Since integrated optical densities of both, BCL11B and SATB2 were higher following ischemic brain lesion, the next aim was to characterize their co-expression. For this purpose, the number of positive cells in the selected regions of interest was counted, including the number of BCL11B, SATB2, and their merged signals for BCL11B, SATB2, and the DAPI signal. The number of merged signals was normalized to the number of DAPI signal representing a total number of cells.

The co-expression of BCL11B and SATB2 fluorescent signals was observed in the neocortex, striatum and hippocampus, on both brain hemispheres, and in MCAO and Sham groups (Fig. 4A, Supplemental Table 3). However, only the results for neocortex and striatum could be quantified, because in the hippocampus the individual signals were dense and overlapping, making cell counting unreliable.

Figure 4
figure 4

Immunohistochemistry results for the co-expression of BCL11B and SATB2 in the adult mouse brains isolated 7 days after MCAO or Sham surgery. (A) Representative immunohistochemistry images of the over-lapping (white arrows) BCL11B (green) and SATB2 (red) signals in the contralateral neocortex, striatum, and hippocampus of MCAO and Sham groups. Immunofluorescent background was removed while processing the images with the aim to emphasize co-expression and avoid false-positive results. Percentage of BCL11B-SATB2 co-expression (of the total number of cells in the region of interest) in the neocortex (B) and striatum (C) of MCAO and Sham animals. The increase in BCL11B and SATB2 co-expression after ischemia was present in the neocortex and striatum. (D) Percentage of BCL11B-SATB2 co-expression calculated for the brain hemispheres and the entire brain of MCAO and Sham animals. Brain ischemia increased co-expression of BCL11B and SATB2 in both brain hemispheres. The data was analyzed with nested ANOVA followed by Tukey’s correction for multiple comparisons. Data are presented as mean ± standard deviation. ***P < 0.001.

Quantification revealed higher percentage of BCL11B and SATB2 co-expression in the neocortex and striatum, in both contralateral and ipsilateral hemispheres and in the entire brain of MCAO animals than in their Sham counterparts (Fig. 4).
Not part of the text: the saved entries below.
/-! ### Scalar tangents written -/

@[simp] theorem Hart.setTans_live (h : Hart) (r : SReg) (vs : List Word) : (h.setTans r vs).live = h.live := by unfold Hart.setTans; split <;> rfl
@[simp] theorem Hart.setTans_key (h : Hart) (r : SReg) (vs : List Word) : (h.setTans r vs).key = h.key := by unfold Hart.setTans; split <;> rfl
@[simp] theorem Hart.setTans_stop (h : Hart) (r : SReg) (vs : List Word) : (h.setTans r vs).stop = h.stop := by unfold Hart.setTans; split <;> rfl
@[simp] theorem Hart.setTans_slot (h : Hart) (r : SReg) (vs : List Word) : (h.setTans r vs).slot = h.slot := by unfold Hart.setTans; split <;> rfl
@[simp] theorem Hart.setTans_prio (h : Hart) (r : SReg) (vs : List Word) : (h.setTans r vs).prio = h.prio := by unfold Hart.setTans; split <;> rfl
@[simp] theorem Hart.setTans_gang (h : Hart) (r : SReg) (vs : List Word) : (h.setTans r vs).gang = h.gang := by unfold Hart.setTans; split <;> rfl
@[simp] theorem Hart.setTans_s (h : Hart) (r : SReg) (vs : List Word) : (h.setTans r vs).s = h.s := by unfold Hart.setTans; split <;> rfl
@[simp] theorem Hart.setTans_b (h : Hart) (r : SReg) (vs : List Word) : (h.setTans r vs).b = h.b := by unfold Hart.setTans; split <;> rfl
@[simp] theorem Hart.setTans_alt (h : Hart) (r : SReg) (vs : List Word) : (h.setTans r vs).alt = h.alt := by unfold Hart.setTans; split <;> rfl
@[simp] theorem Hart.setTans_altStan (h : Hart) (r : SReg) (vs : List Word) : (h.setTans r vs).altStan = h.altStan := by unfold Hart.setTans; split <;> rfl
@[simp] theorem Hart.setTans_pc (h : Hart) (r : SReg) (vs : List Word) : (h.setTans r vs).pc = h.pc := by unfold Hart.setTans; split <;> rfl
@[simp] theorem Hart.setTans_level (h : Hart) (r : SReg) (vs : List Word) : (h.setTans r vs).level = h.level := by unfold Hart.setTans; split <;> rfl
@[simp] theorem Hart.setTans_fcsr (h : Hart) (r : SReg) (vs : List Word) : (h.setTans r vs).fcsr = h.fcsr := by unfold Hart.setTans; split <;> rfl
@[simp] theorem Hart.setTans_seed (h : Hart) (r : SReg) (vs : List Word) : (h.setTans r vs).seed = h.seed := by unfold Hart.setTans; split <;> rfl
@[simp] theorem Hart.setTans_sbase (h : Hart) (r : SReg) (vs : List Word) : (h.setTans r vs).sbase = h.sbase := by unfold Hart.setTans; split <;> rfl
@[simp] theorem Hart.setTans_sstep (h : Hart) (r : SReg) (vs : List Word) : (h.setTans r vs).sstep = h.sstep := by unfold Hart.setTans; split <;> rfl
@[simp] theorem Hart.setTans_tann (h : Hart) (r : SReg) (vs : List Word) : (h.setTans r vs).tann = h.tann := by unfold Hart.setTans; split <;> rfl
@[simp] theorem Hart.setTans_ordscope (h : Hart) (r : SReg) (vs : List Word) : (h.setTans r vs).ordscope = h.ordscope := by unfold Hart.setTans; split <;> rfl
@[simp] theorem Hart.setTans_ictl (h : Hart) (r : SReg) (vs : List Word) : (h.setTans r vs).ictl = h.ictl := by unfold Hart.setTans; split <;> rfl
@[simp] theorem Hart.setTans_vl (h : Hart) (r : SReg) (vs : List Word) : (h.setTans r vs).vl = h.vl := by unfold Hart.setTans; split <;> rfl
@[simp] theorem Hart.setTans_vtype (h : Hart) (r : SReg) (vs : List Word) : (h.setTans r vs).vtype = h.vtype := by unfold Hart.setTans; split <;> rfl
@[simp] theorem Hart.setTans_vstart (h : Hart) (r : SReg) (vs : List Word) : (h.setTans r vs).vstart = h.vstart := by unfold Hart.setTans; split <;> rfl
@[simp] theorem Hart.setTans_vshape (h : Hart) (r : SReg) (vs : List Word) : (h.setTans r vs).vshape = h.vshape := by unfold Hart.setTans; split <;> rfl
@[simp] theorem Hart.setTans_vpart (h : Hart) (r : SReg) (vs : List Word) : (h.setTans r vs).vpart = h.vpart := by unfold Hart.setTans; split <;> rfl
@[simp] theorem Hart.setTans_vw (h : Hart) (r : SReg) (vs : List Word) : (h.setTans r vs).vw = h.vw := by unfold Hart.setTans; split <;> rfl
@[simp] theorem Hart.setTans_mw (h : Hart) (r : SReg) (vs : List Word) : (h.setTans r vs).mw = h.mw := by unfold Hart.setTans; split <;> rfl
@[simp] theorem Hart.setTans_gw (h : Hart) (r : SReg) (vs : List Word) : (h.setTans r vs).gw = h.gw := by unfold Hart.setTans; split <;> rfl
@[simp] theorem Hart.setTans_iw (h : Hart) (r : SReg) (vs : List Word) : (h.setTans r vs).iw = h.iw := by unfold Hart.setTans; split <;> rfl
@[simp] theorem Hart.setTans_hctl (h : Hart) (r : SReg) (vs : List Word) : (h.setTans r vs).hctl = h.hctl := by unfold Hart.setTans; split <;> rfl
@[simp] theorem Hart.setTans_hstat (h : Hart) (r : SReg) (vs : List Word) : (h.setTans r vs).hstat = h.hstat := by unfold Hart.setTans; split <;> rfl
@[simp] theorem Hart.setTans_lamppc (h : Hart) (r : SReg) (vs : List Word) : (h.setTans r vs).lamppc = h.lamppc := by unfold Hart.setTans; split <;> rfl
@[simp] theorem Hart.setTans_lampcause (h : Hart) (r : SReg) (vs : List Word) : (h.setTans r vs).lampcause = h.lampcause := by unfold Hart.setTans; split <;> rfl
@[simp] theorem Hart.setTans_rtimeout (h : Hart) (r : SReg) (vs : List Word) : (h.setTans r vs).rtimeout = h.rtimeout := by unfold Hart.setTans; split <;> rfl
@[simp] theorem Hart.setTans_trappc (h : Hart) (r : SReg) (vs : List Word) : (h.setTans r vs).trappc = h.trappc := by unfold Hart.setTans; split <;> rfl
@[simp] theorem Hart.setTans_trapcause (h : Hart) (r : SReg) (vs : List Word) : (h.setTans r vs).trapcause = h.trapcause := by unfold Hart.setTans; split <;> rfl
@[simp] theorem Hart.setTans_trapval (h : Hart) (r : SReg) (vs : List Word) : (h.setTans r vs).trapval = h.trapval := by unfold Hart.setTans; split <;> rfl
@[simp] theorem Hart.setTans_asid (h : Hart) (r : SReg) (vs : List Word) : (h.setTans r vs).asid = h.asid := by unfold Hart.setTans; split <;> rfl
@[simp] theorem Hart.setTans_ptbase (h : Hart) (r : SReg) (vs : List Word) : (h.setTans r vs).ptbase = h.ptbase := by unfold Hart.setTans; split <;> rfl
@[simp] theorem Hart.setTans_lamps (h : Hart) (r : SReg) (vs : List Word) : (h.setTans r vs).lamps = h.lamps := by unfold Hart.setTans; split <;> rfl
@[simp] theorem Hart.setTans_faults (h : Hart) (r : SReg) (vs : List Word) : (h.setTans r vs).faults = h.faults := by unfold Hart.setTans; split <;> rfl
@[simp] theorem Hart.setTans_timeouts (h : Hart) (r : SReg) (vs : List Word) : (h.setTans r vs).timeouts = h.timeouts := by unfold Hart.setTans; split <;> rfl
@[simp] theorem Hart.setTans_gangLost (h : Hart) (r : SReg) (vs : List Word) : (h.setTans r vs).gangLost = h.gangLost := by unfold Hart.setTans; split <;> rfl
@[simp] theorem Hart.setTans_evict (h : Hart) (r : SReg) (vs : List Word) : (h.setTans r vs).evict = h.evict := by unfold Hart.setTans; split <;> rfl
@[simp] theorem Hart.setTans_asked (h : Hart) (r : SReg) (vs : List Word) : (h.setTans r vs).asked = h.asked := by unfold Hart.setTans; split <;> rfl
@[simp] theorem Hart.setTans_stepDue (h : Hart) (r : SReg) (vs : List Word) : (h.setTans r vs).stepDue = h.stepDue := by unfold Hart.setTans; split <;> rfl
@[simp] theorem Hart.setTans_haltReq (h : Hart) (r : SReg) (vs : List Word) : (h.setTans r vs).haltReq = h.haltReq := by unfold Hart.setTans; split <;> rfl
@[simp] theorem Hart.setTans_halted (h : Hart) (r : SReg) (vs : List Word) : (h.setTans r vs).halted = h.halted := by unfold Hart.setTans; split <;> rfl
@[simp] theorem Hart.setTans_frozen (h : Hart) (r : SReg) (vs : List Word) : (h.setTans r vs).frozen = h.frozen := by unfold Hart.setTans; split <;> rfl
@[simp] theorem Hart.setTans_saved (h : Hart) (r : SReg) (vs : List Word) : (h.setTans r vs).saved = h.saved := by unfold Hart.setTans; split <;> rfl
@[simp] theorem Hart.setTans_retiring (h : Hart) (r : SReg) (vs : List Word) : (h.setTans r vs).retiring = h.retiring := by unfold Hart.setTans; split <;> rfl
@[simp] theorem Hart.setTans_blocked (h : Hart) (r : SReg) (vs : List Word) : (h.setTans r vs).blocked = h.blocked := by unfold Hart.setTans; split <;> rfl
@[simp] theorem Hart.setTans_idle (h : Hart) (r : SReg) (vs : List Word) : (h.setTans r vs).idle = h.idle := by unfold Hart.setTans; split <;> rfl
@[simp] theorem Hart.setTans_rbuf (h : Hart) (r : SReg) (vs : List Word) : (h.setTans r vs).rbuf = h.rbuf := by unfold Hart.setTans; split <;> rfl
@[simp] theorem Hart.setTans_strip (h : Hart) (r : SReg) (vs : List Word) : (h.setTans r vs).strip = h.strip := by unfold Hart.setTans; split <;> rfl
@[simp] theorem Hart.setTans_ifence (h : Hart) (r : SReg) (vs : List Word) : (h.setTans r vs).ifence = h.ifence := by unfold Hart.setTans; split <;> rfl
@[simp] theorem Hart.setTans_queues (h : Hart) (r : SReg) (vs : List Word) : (h.setTans r vs).queues = h.queues := by unfold Hart.setTans; split <;> rfl
@[simp] theorem Hart.setTans_full (h : Hart) (r : SReg) (vs : List Word) : (h.setTans r vs).full = h.full := by unfold Hart.setTans; split <;> rfl
@[simp] theorem Hart.setTans_pushed (h : Hart) (r : SReg) (vs : List Word) : (h.setTans r vs).pushed = h.pushed := by unfold Hart.setTans; split <;> rfl
@[simp] theorem Hart.setTans_monitor (h : Hart) (r : SReg) (vs : List Word) : (h.setTans r vs).monitor = h.monitor := by unfold Hart.setTans; split <;> rfl
@[simp] theorem Hart.setTans_lane (h : Hart) (r : SReg) (vs : List Word) : (h.setTans r vs).lane = h.lane := by unfold Hart.setTans; split <;> rfl
@[simp] theorem Hart.setTans_bar (h : Hart) (r : SReg) (vs : List Word) : (h.setTans r vs).bar = h.bar := by unfold Hart.setTans; split <;> rfl
@[simp] theorem Hart.setTans_convoy (h : Hart) (r : SReg) (vs : List Word) : (h.setTans r vs).convoy = h.convoy := by unfold Hart.setTans; split <;> rfl
@[simp] theorem Hart.setTans_waitReg (h : Hart) (r : SReg) (vs : List Word) : (h.setTans r vs).waitReg = h.waitReg := by unfold Hart.setTans; split <;> rfl
@[simp] theorem Hart.setTans_begun (h : Hart) (r : SReg) (vs : List Word) : (h.setTans r vs).begun = h.begun := by unfold Hart.setTans; split <;> rfl
@[simp] theorem Hart.setTans_barrier (h : Hart) (r : SReg) (vs : List Word) : (h.setTans r vs).barrier = h.barrier := by unfold Hart.setTans; split <;> rfl
@[simp] theorem Hart.setTans_claimAt (h : Hart) (r : SReg) (vs : List Word) : (h.setTans r vs).claimAt = h.claimAt := by unfold Hart.setTans; split <;> rfl
@[simp] theorem Hart.setTans_pillarAt (h : Hart) (r : SReg) (vs : List Word) : (h.setTans r vs).pillarAt = h.pillarAt := by unfold Hart.setTans; split <;> rfl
Moreover, the co-expression was higher in the contralateral hemisphere, in particular in the contralateral striatum than in the ipsilateral hemisphere of the MCAO animals.

The increase of co-expression after brain ischemia was not only due to a general increase of expression of the each individual transcription factor, but it was a specific effect [25.27 ± 7.58% of BCL11B positive neurons co-expressed SATB2 vs. 8.37 ± 4.64% (P < 0.001) in the Sham group, and vice versa 15.92 ± 7.21% of SATB2 positive neurons at the same time expressed BCL11B vs. 4.31 ± 2.03% of the Sham group (P < 0.001)].

BCL11B co-expressed with ATF3, marker of brain repair after ischemia, but not with the detrimental HDAC2

To investigate if BCL11B is co-expressed with other post-ischemic markers, it was tested with either beneficial ATF3 (activating transcription factor 3) or detrimental chromatin remodeler histone deacetylase HDAC228,29,30,31,32. BCL11B was selected for the co-expression analysis since its increase was prevalent in the ipsilateral hemisphere affected by experimental intervention, where the eventual repair processes of the lesion would occur. Since all 3 markers are transcriptional regulators located in the nucleus, the overlap of their nuclear localization was counted and presented as a percentage of cells with the merged signal in relation to the total number of BCL11B positive cells.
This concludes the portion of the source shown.